The pancreas: responsible for the production of insulin, our anabolic hormone, responsible for introducing glucose into the cells enabling its use as our main source of energy. It also produces glucagon which stimulates the release of blood sugar from the liver.  The pancreas also produces digestive enzymes (which are not hormones) and releases them directly into the digestive system.  Amylase digests carbohydrates, lipase digests fat, and trypsin digests protein. The pancreas also secretes large amounts of sodium bicarbonate, which protects the duodenum by neutralizing the acid that comes from the stomach.

Adipose tissue: our most recently studied endocrine organ responsible for the production of adipokines. Among the main adipokines secreted by adipose tissue, the following stand out:

  - Adiponectin: has an influence on insulin sensitization and antiatherogenic properties; and is reduced in obesity.

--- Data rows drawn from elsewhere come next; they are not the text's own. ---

-- ==== Sys2Proof/Machine/RoundTransform.lean ====
section
/-! DEFINITION. RDP: the nine micro-ops of the round datapath (43_round_transform.md). In each, the new State is a function of
the whole old State (00_scope.md R10). -/

namespace Sys2Proof.Machine

/-- Every byte through SBOX (43_round_transform.md R140). -/
def subBytes (b : Block) : Block := Vector.ofFn fun k => sbox b[k]

/-- Every byte through INVSBOX (43_round_transform.md R141). -/
def invSubBytes (b : Block) : Block := Vector.ofFn fun k => invSbox b[k]

/-- Row r moves r columns to the left: row r, column c takes row r, column (c + r) mod 4 (43_round_transform.md R142). -/
def shiftRows (b : Block) : Block := ofCells fun r c => cell b r (c + r)

/-- Row r moves r columns to the right: row r, column c takes row r, column (c - r) mod 4 (43_round_transform.md R143). -/
def invShiftRows (b : Block) : Block := ofCells fun r c => cell b r (c - r)

/-- Each column times the matrix whose row 0 is `row` and whose other rows are the row above rotated one place to the right,
so that its entry in row r, column k is row[(k - r) mod 4] (43_round_transform.md R144, R145). -/
def mixWith (row : Word) (b : Block) : Block :=
  ofCells fun r c =>
    gmul (row[(0 - r : Fin 4)]) (cell b 0 c) ^^^ gmul (row[(1 - r : Fin 4)]) (cell b 1 c) ^^^
    gmul (row[(2 - r : Fin 4)]) (cell b 2 c) ^^^ gmul (row[(3 - r : Fin 4)]) (cell b 3 c)

/-- The forward matrix, row 0 (02, 03, 01, 01) (43_round_transform.md R144). -/
def mixColumns (b : Block) : Block := mixWith #v[0x02, 0x03, 0x01, 0x01] b

/-- The inverse matrix, row 0 (0e, 0b, 0d, 09) (43_round_transform.md R145). -/
def invMixColumns (b : Block) : Block := mixWith #v[0x0e, 0x0b, 0x0d, 0x09] b

/-- SUBBYTES (43_round_transform.md R140). -/
def execSubbytes (s : State) : Host.Outcome State Fault Refusal := .next (setSt s (subBytes s.st))

/-- INVSUBBYTES (43_round_transform.md R141). -/
def execInvsubbytes (s : State) : Host.Outcome State Fault Refusal := .next (setSt s (invSubBytes s.st))

/-- SHIFTROWS (43_round_transform.md R142). -/
def execShiftrows (s : State) : Host.Outcome State Fault Refusal := .next (setSt s (shiftRows s.st))

/-- INVSHIFTROWS (43_round_transform.md R143). -/
def execInvshiftrows (s : State) : Host.Outcome State Fault Refusal := .next (setSt s (invShiftRows s.st))

/-- MIXCOLUMNS (43_round_transform.md R144). -/
def execMixcolumns (s : State) : Host.Outcome State Fault Refusal := .next (setSt s (mixColumns s.st))

/-- INVMIXCOLUMNS (43_round_transform.md R145). -/
def execInvmixcolumns (s : State) : Host.Outcome State Fault Refusal := .next (setSt s (invMixColumns s.st))

/-- ADDROUNDKEY r: State byte j takes its XOR with byte j of round key r (43_round_transform.md R146); refused where r is
above Nr (30_encoding.md R81). -/
def execAddroundkey (r : BitVec 6) (s : State) : Host.Outcome State Fault Refusal :=
  if microOpLegal s.nk (.addroundkey r) then
    match roundKey s.ks r.toNat with
    | some k => .next (setSt s (xorBytes s.st k))
    | none => .fault .addressOutOfRange
  else .refused (.reservedMicroOp (0x1#4 ++ r))

/-- LOADSTATE: State byte k takes input byte k (43_round_transform.md R147). -/
def execLoadstate (s : State) : Host.Outcome State Fault Refusal := .next (setSt s (inBlock s.inBuf))

/-- STOREOUT: output byte k takes State byte k; ST keeps its value (43_round_transform.md R148). -/
def execStoreout (s : State) : Host.Outcome State Fault Refusal := .next (setOut s s.st)

end Sys2Proof.Machine
end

- Estrogens: responsible for converting testosterone into estradiol and androstenedione into estrone, both in men and women.

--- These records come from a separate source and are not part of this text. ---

/-- Settles O49: of the cases of `StepTo` without a reset only EXEC of a KEYLOAD writes KS, while KEY_VALID = 0 by the
invariant, and only the begin and the COMPLETE of a KEYLOAD write NK or KEY_VALID. -/
theorem onlyKeyloadChangesTheKey : Obligations.OnlyKeyloadChangesTheKey := by
  intro s t h hreset hst
  cases stepTo_of_step hst with
  | reset hr => simp [hr] at hreset
  | idle hr hb => simp
  | error hr hb rest e he => simp
  | beginKeyload hr hb rest p len hl => simp [hb]
  | beginBlock hr hb rest p op hop hk => simp [block_op_ne hop]
  | exec hr hb p i u hp hi hleg hu =>
    obtain ⟨-, -, hnk, hkv, -⟩ := exec_microOp_fields hleg hu
    obtain ⟨-, hkey, -⟩ := h.inProgress hb
    refine ⟨fun hks => ?_, by simp [hnk, hkv]⟩
    by_cases hc : s.cmd = 1#8
    · exact ⟨hb, hc, (hkey hc).1⟩
    · exact absurd (exec_block_ks hc hp (List.mem_of_getElem? hi) hu) hks
  | complete hr hb p hp hl => by_cases hc : s.cmd = 1#8 <;> simp [hc, hb]

/-- The step after the host asserts reset is the reset event (70_reset_and_hazards.md R220). -/
theorem step_hostAssertReset (s : State) : step (hostAssertReset s) = .next (takeReset (hostAssertReset s)) := by
  simp [step, nextAction_reset (hostAssertReset_resetReq s)]

/-- Settles O45: the reset event gives the control registers the values they have in State.reset. -/
theorem resetClearsControl : Obligations.ResetClearsControl := by
  refine ⟨⟨rfl, rfl, rfl, rfl, rfl, rfl, rfl, rfl⟩, fun s => ⟨_, step_hostAssertReset s, ?_⟩⟩
  simp

end Sys2Proof.Machine
end

section
/-! SUPPORT. MemRead after MemWrite (20_memory.md R51). Settled here: O10. -/

namespace Sys2Proof.Machine

/-- In a canonical KS, a read at the place just written gives the bytes written. -/
theorem memRead_memWrite_same {n a : Nat} {m m' : Memory} {v : Vector Byte n} (hm : Memory.wf m = true)
    (h : memWrite m a v = some m') : memRead m' a n = some v := by
  obtain ⟨hb, -, hw⟩ := memWrite_spec h
  obtain ⟨-, hv⟩ := hw hm
  rw [memRead_eq hb, Option.some.injEq]
  exact Vector.ext fun k hk => by simpa using hv k hk

/-- Settles O10: inside KS the read and the write succeed, and what the write does is `memWrite_spec`. -/
theorem memWriteThenMemRead : Obligations.MemWriteThenMemRead := by
  intro n a m v hm hb
  have hwrite := memWrite_eq (m := m) v hb
  obtain ⟨-, hother, hw⟩ := memWrite_spec hwrite
  obtain ⟨hwf, -⟩ := hw hm
  exact ⟨memRead_eq hb, _, hwrite, hwf, memRead_memWrite_same hm hwrite, hother⟩

end Sys2Proof.Machine
end

section
/-! SUPPORT. The two decoders read what the encoder writes, and nothing else (30_encoding.md R71 to R73, R78 to R81, R85): one
equivalence for micro-op words and one for command frames, and which micro-ops a key size allows. Settled here: O12, O13, O14,
O15. -/

namespace Sys2Proof.Machine

/-! ### The UOP table (30_encoding.md R80, R81) -/

/-- The UOP values without a micro-op. -/
def unassignedUops : List (BitVec 4) := [0x0, 0x5, 0xD, 0xE, 0xF]

/-- The UOP values of the micro-ops without an operand. -/
def operandlessUops : List (BitVec 4) := [0x2, 0x3, 0x4, 0x6, 0x7, 0x8, 0x9, 0xA]

theorem uop_cases : ∀ uop : BitVec 4,
    uop ∈ unassignedUops ∨ uop ∈ operandlessUops ∨ uop = 0x1 ∨ uop = 0xB ∨ uop = 0xC := by
  decide

theorem microOpOf_unassigned {uop : BitVec 4} (h : uop ∈ unassignedUops) (arg : BitVec 6) : microOpOf uop arg = none := by
  simp only [unassignedUops, List.mem_cons, List.not_mem_nil, or_false] at h
  rcases h with rfl | rfl | rfl | rfl | rfl <;> rfl

/-- An operandless UOP names one micro-op, which is encoded with ARG = 0 and legal under every NK. -/
theorem microOpOf_operandless {uop : BitVec 4} (h : uop ∈ operandlessUops) :
    ∃ i, (∀ arg, microOpOf uop arg = noOperand arg i) ∧ encode i = .microOp (uop ++ 0#6) ∧
      ∀ nk, microOpLegal nk i = true := by
  simp only [operandlessUops, List.mem_cons, List.not_mem_nil, or_false] at h
  rcases h with rfl | rfl | rfl | rfl | rfl | rfl | rfl | rfl
  · exact ⟨.subbytes, fun _ => rfl, rfl, fun _ => rfl⟩
  · exact ⟨.shiftrows, fun _ => rfl, rfl, fun _ => rfl⟩
  · exact ⟨.mixcolumns, fun _ => rfl, rfl, fun _ => rfl⟩
  · exact ⟨.invsubbytes, fun _ => rfl, rfl, fun _ => rfl⟩
  · exact ⟨.invshiftrows, fun _ => rfl, rfl, fun _ => rfl⟩
  · exact ⟨.invmixcolumns, fun _ => rfl, rfl, fun _ => rfl⟩
  · exact ⟨.loadstate, fun _ => rfl, rfl, fun _ => rfl⟩
  · exact ⟨.storeout, fun _ => rfl, rfl, fun _ => rfl⟩

theorem noOperand_eq_some_iff {arg : BitVec 6} {i j : Instr} : noOperand arg i = some j ↔ arg = 0 ∧ i = j := by
  simp [noOperand]

/-! ### Micro-op words -/

@[simp] theorem uopField_append (uop : BitVec 4) (arg : BitVec 6) : uopField (uop ++ arg) = uop :=
  (Laws.Opcode.fields_of_word uop arg).1

@[simp] theorem argField_append (uop : BitVec 4) (arg : BitVec 6) : argField (uop ++ arg) = arg :=
  (Laws.Opcode.fields_of_word uop arg).2

theorem uopField_append_argField (mw : BitVec 10) : uopField mw ++ argField mw = mw := by
  exact (BitVec.extractLsb'_append_extractLsb'_eq_extractLsb' rfl).trans BitVec.extractLsb'_eq_self

theorem encode_of_microOpOf {uop : BitVec 4} {arg : BitVec 6} {i : Instr} (h : microOpOf uop arg = some i) :
    encode i = .microOp (uop ++ arg) := by
  rcases uop_cases uop with hu | hu | rfl | rfl | rfl
  · simp [microOpOf_unassigned hu] at h
  · obtain ⟨j, hj, he, -⟩ := microOpOf_operandless hu
    obtain ⟨rfl, rfl⟩ := noOperand_eq_some_iff.1 ((hj arg).symm.trans h)
    exact he
  all_goals
    obtain rfl := Option.some.inj h
    rfl

/-- The table that decodes a micro-op word and the table that encodes one are the same (R80). -/
theorem microOpOf_fields_iff {mw : BitVec 10} {i : Instr} :
    microOpOf (uopField mw) (argField mw) = some i ↔ encode i = .microOp mw := by
  constructor
  · intro h
    rw [encode_of_microOpOf h, uopField_append_argField]
  · intro h
    cases i with
    | keyload _ _ | encrypt _ _ | decrypt _ _ => simp [encode] at h
    | _ =>
      obtain rfl := Encoded.microOp.inj h
      rw [uopField_append, argField_append]
      rfl

/-- A word decodes under an NK exactly to the micro-op it encodes, where the NK allows that (R85). -/
theorem decodeMicroOp_ok_iff {nk : BitVec 4} {mw : BitVec 10} {i : Instr} :
    decodeMicroOp nk mw = .ok i ↔ encode i = .microOp mw ∧ microOpLegal nk i = true := by
  rw [← microOpOf_fields_iff, decodeMicroOp]
  cases microOpOf (uopField mw) (argField mw) with
  | none => simp
  | some j =>
    by_cases hji : j = i
    · obtain rfl := hji
      cases hl : microOpLegal nk j <;> simp [hl]
    · cases hl : microOpLegal nk j <;> simp [hl, hji]

theorem decodeMicroOpAnyKey_some_iff {mw : BitVec 10} {i : Instr} :
    decodeMicroOpAnyKey mw = some i ↔ encode i = .microOp mw ∧ i.wellFormed = true := by
  rw [← microOpOf_fields_iff, decodeMicroOpAnyKey]
  cases microOpOf (uopField mw) (argField mw) with
  | none => simp
  | some j => simpa [and_comm] using fun h => by rw [h]

/-- A word is refused exactly when the micro-op that the table has for it, if any, is not allowed by NK. -/
theorem decodeMicroOp_error_iff {nk uop : BitVec 4} {arg : BitVec 6} :
    decodeMicroOp nk (uop ++ arg) = .error (.reservedMicroOp (uop ++ arg)) ↔
      ∀ i, microOpOf uop arg = some i → microOpLegal nk i = false := by
  rw [decodeMicroOp, uopField_append, argField_append]
  cases microOpOf uop arg with
  | none => simp
  | some j => cases hl : microOpLegal nk j <;> simp [hl]

/-! ### What the key sizes allow (30_encoding.md R79, R81) -/

theorem wellFormed_of_microOpLegal {nk : BitVec 4} {i : Instr} (hn : nkLegal nk = true)
    (h : microOpLegal nk i = true) : i.wellFormed = true := by
  have hnk := nkLegal_toNat hn
  cases i with
  | keyload _ _ | encrypt _ _ | decrypt _ _ => simp [microOpLegal] at h
  | addroundkey r => simpa [Instr.wellFormed] using (microOpLegal_addroundkey.1 h).2
  | kxinit i => simpa [Instr.wellFormed] using (microOpLegal_kxinit.1 h).2
  | kxstep i =>
    obtain ⟨-, hlo, hhi⟩ := microOpLegal_kxstep.1 h
    simp only [Instr.wellFormed, Bool.and_eq_true, decide_eq_true_eq]
    omega
  | _ => rfl

/-- Some key size allows a well-formed micro-op: Nk = 4 the KXSTEPs up to word 43, Nk = 8 all else. -/
theorem exists_microOpLegal_of_wellFormed {i : Instr} {mw : BitVec 10} (he : encode i = .microOp mw)
    (hw : i.wellFormed = true) : ∃ nk, nkLegal nk = true ∧ microOpLegal nk i = true := by
  cases i with
  | keyload _ _ | encrypt _ _ | decrypt _ _ => simp [encode] at he
  | addroundkey r =>
    have hr : r.toNat ≤ 14 := by simpa [Instr.wellFormed] using hw
    exact ⟨8, rfl, microOpLegal_addroundkey.2 ⟨hr, hr⟩⟩
  | kxinit i =>
    have hi : i.toNat < 8 := by simpa [Instr.wellFormed] using hw
    exact ⟨8, rfl, microOpLegal_kxinit.2 ⟨hi, hi⟩⟩
  | kxstep i =>
    obtain ⟨hlo, hhi⟩ : 4 ≤ i.toNat ∧ i.toNat < 60 := by simpa [Instr.wellFormed] using hw
    by_cases h44 : i.toNat < 44
    · exact ⟨4, rfl, microOpLegal_kxstep.2 ⟨rfl, hlo, h44⟩⟩
    · exact ⟨8, rfl, microOpLegal_kxstep.2 ⟨rfl, show 8 ≤ i.toNat by omega, hhi⟩⟩
  | _ => exact ⟨8, rfl, rfl⟩

/-! ### Command frames -/

/-- The bytes at the port decode to a command exactly when its frame stands first there (R72, R85). -/
theorem decodeFrame_command_iff {bytes rest : List Byte} {i : Instr} :
    decodeFrame bytes = .command i rest ↔
      ∃ fr, encode i = .frame fr ∧ bytes = fr ++ rest ∧ i.wellFormed = true := by
  constructor
  · intro h
    obtain ⟨len, p, hp, ⟨rfl, rfl⟩ | ⟨rfl, rfl⟩ | ⟨rfl, rfl⟩⟩ := decodeFrame_command h <;>
      exact ⟨_, rfl, rfl, frameWellFormed_iff.2 hp⟩
  · rintro ⟨fr, he, rfl, hw⟩
    cases i with
    | keyload len p | encrypt len p | decrypt len p =>
      obtain rfl := Encoded.frame.inj he
      exact decodeFrame_frame (frameWellFormed_iff.1 hw)
    | _ => simp [encode] at he

/-! ### The statements -/

/-- Settles O13: each decoder's equivalence, read from the encoding. -/
theorem decodeOfEncodeIsIdentity : Obligations.DecodeOfEncodeIsIdentity := by
  intro i hw
  cases he : encode i with
  | frame bytes => exact .inl ⟨bytes, rfl, fun rest => decodeFrame_command_iff.2 ⟨bytes, he, rfl, hw⟩⟩
  | microOp mw =>
    exact .inr ⟨mw, rfl, decodeMicroOpAnyKey_some_iff.2 ⟨he, hw⟩, fun nk hl => decodeMicroOp_ok_iff.2 ⟨he, hl⟩,
      exists_microOpLegal_of_wellFormed he hw⟩

/-- Settles O14: each decoder's equivalence, read from what was decoded. -/
theorem encodeOfDecodeIsIdentity : Obligations.EncodeOfDecodeIsIdentity := by
  refine ⟨fun nk mw i hn h => ?_, fun bytes rest i h => decodeFrame_command_iff.1 h⟩
  obtain ⟨he, hl⟩ := decodeMicroOp_ok_iff.1 h
  exact ⟨he, wellFormed_of_microOpLegal hn hl, hl⟩

/-- Settles O15: ORCH's part is `prog_issues`; the reserved words are counted off row by row of the UOP table. -/
theorem reservedMicroOpWordsRefused : Obligations.ReservedMicroOpWordsRefused := by
  refine ⟨fun cmd nk p i hp hi => (prog_issues hp hi).2, fun nk uop arg hn => ?_⟩
  have hnk := nkLegal_toNat hn
  have hrow {i : Instr} (hi : microOpOf uop arg = some i) :
      decodeMicroOp nk (uop ++ arg) = .error (.reservedMicroOp (uop ++ arg)) ↔ ¬microOpLegal nk i = true := by
    simp [decodeMicroOp_error_iff, hi]
  rcases uop_cases uop with hu | hu | rfl | rfl | rfl
  · refine iff_of_true ?_ (by simp [decodeMicroOp_error_iff, microOpOf_unassigned hu])
    simp only [unassignedUops, List.mem_cons, List.not_mem_nil, or_false] at hu
    tauto
  · obtain ⟨i, hi, -, hl⟩ := microOpOf_operandless hu
    have hrefused : decodeMicroOp nk (uop ++ arg) = .error (.reservedMicroOp (uop ++ arg)) ↔ arg ≠ 0 := by
      simp [decodeMicroOp_error_iff, hi, noOperand_eq_some_iff, hl]
    rw [hrefused]
    simp only [operandlessUops, List.mem_cons, List.not_mem_nil, or_false] at hu
    rcases hu with rfl | rfl | rfl | rfl | rfl | rfl | rfl | rfl <;> simp
  · have hrange : ¬(arg.toNat ≤ nk.toNat + 6 ∧ arg.toNat ≤ 14) ↔ nk.toNat + 6 < arg.toNat := by omega
    rw [hrow rfl, microOpLegal_addroundkey, hrange]
    simp
  · have hrange : ¬(arg.toNat < nk.toNat ∧ arg.toNat < 8) ↔ nk.toNat ≤ arg.toNat := by omega
    rw [hrow rfl, microOpLegal_kxinit, hrange]
    simp
  · have hrange : ¬(nk.toNat ≤ arg.toNat ∧ arg.toNat < 4 * (nk.toNat + 7)) ↔
        arg.toNat < nk.toNat ∨ 4 * (nk.toNat + 6 + 1) ≤ arg.toNat := by omega
    rw [hrow rfl, microOpLegal_kxstep, and_iff_right hn, hrange]
    simp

  - Angiotensinogen: acts as a precursor of angiotensin II, regulating blood pressure and influencing adiposity;

- Interleukin 6: acts as a mediator of the inflammatory process and influences lipid metabolism;

  - Leptin: has a brain signaling effect on body fat storage, in addition to influencing insulin sensitization, appetite regulation and energy expenditure;

  - Plasminogen activator inhibitor I: acts as a potent inhibitor of the fibrinolysis system; - Resistin: influences the development of insulin resistance through increased hepatic gluconeogenesis;

  - Tumor necrosis factor: interferes with insulin signaling and a possible cause of insulin resistance in obesity.

Therefore, the endrocrinologist is the physician responsible for the diagnosis and treatment of various diseases, such as:

  diabetes mellitus (blood glucose control)

  diabetes insipidus (ADH deficiency and excessive urine leading to severe dehydration)

  hyperprolactinemia (milk production from the breasts outside the breastfeeding period of the baby)

adrenal insufficiency (with excessive weakness,  by corticosteroid deficiency)

  cushing (excess of corticosteroids - with weight gain, large stretch marks on the skin)

Puberty and growth: by the action of sex hormones and GH

Osteoporosis and other bone diseases such as Paget's disease of bone, rickets and osteomalacia, osteogenesis imperfecta, among others.

Hyperthyroidism and hypothyroidism: changes in thyroid hormone production

Thyroid nodules and tumors

Hyperparathyroidism and hypoparathyroidism: alterations in the production of parathyroid hormones.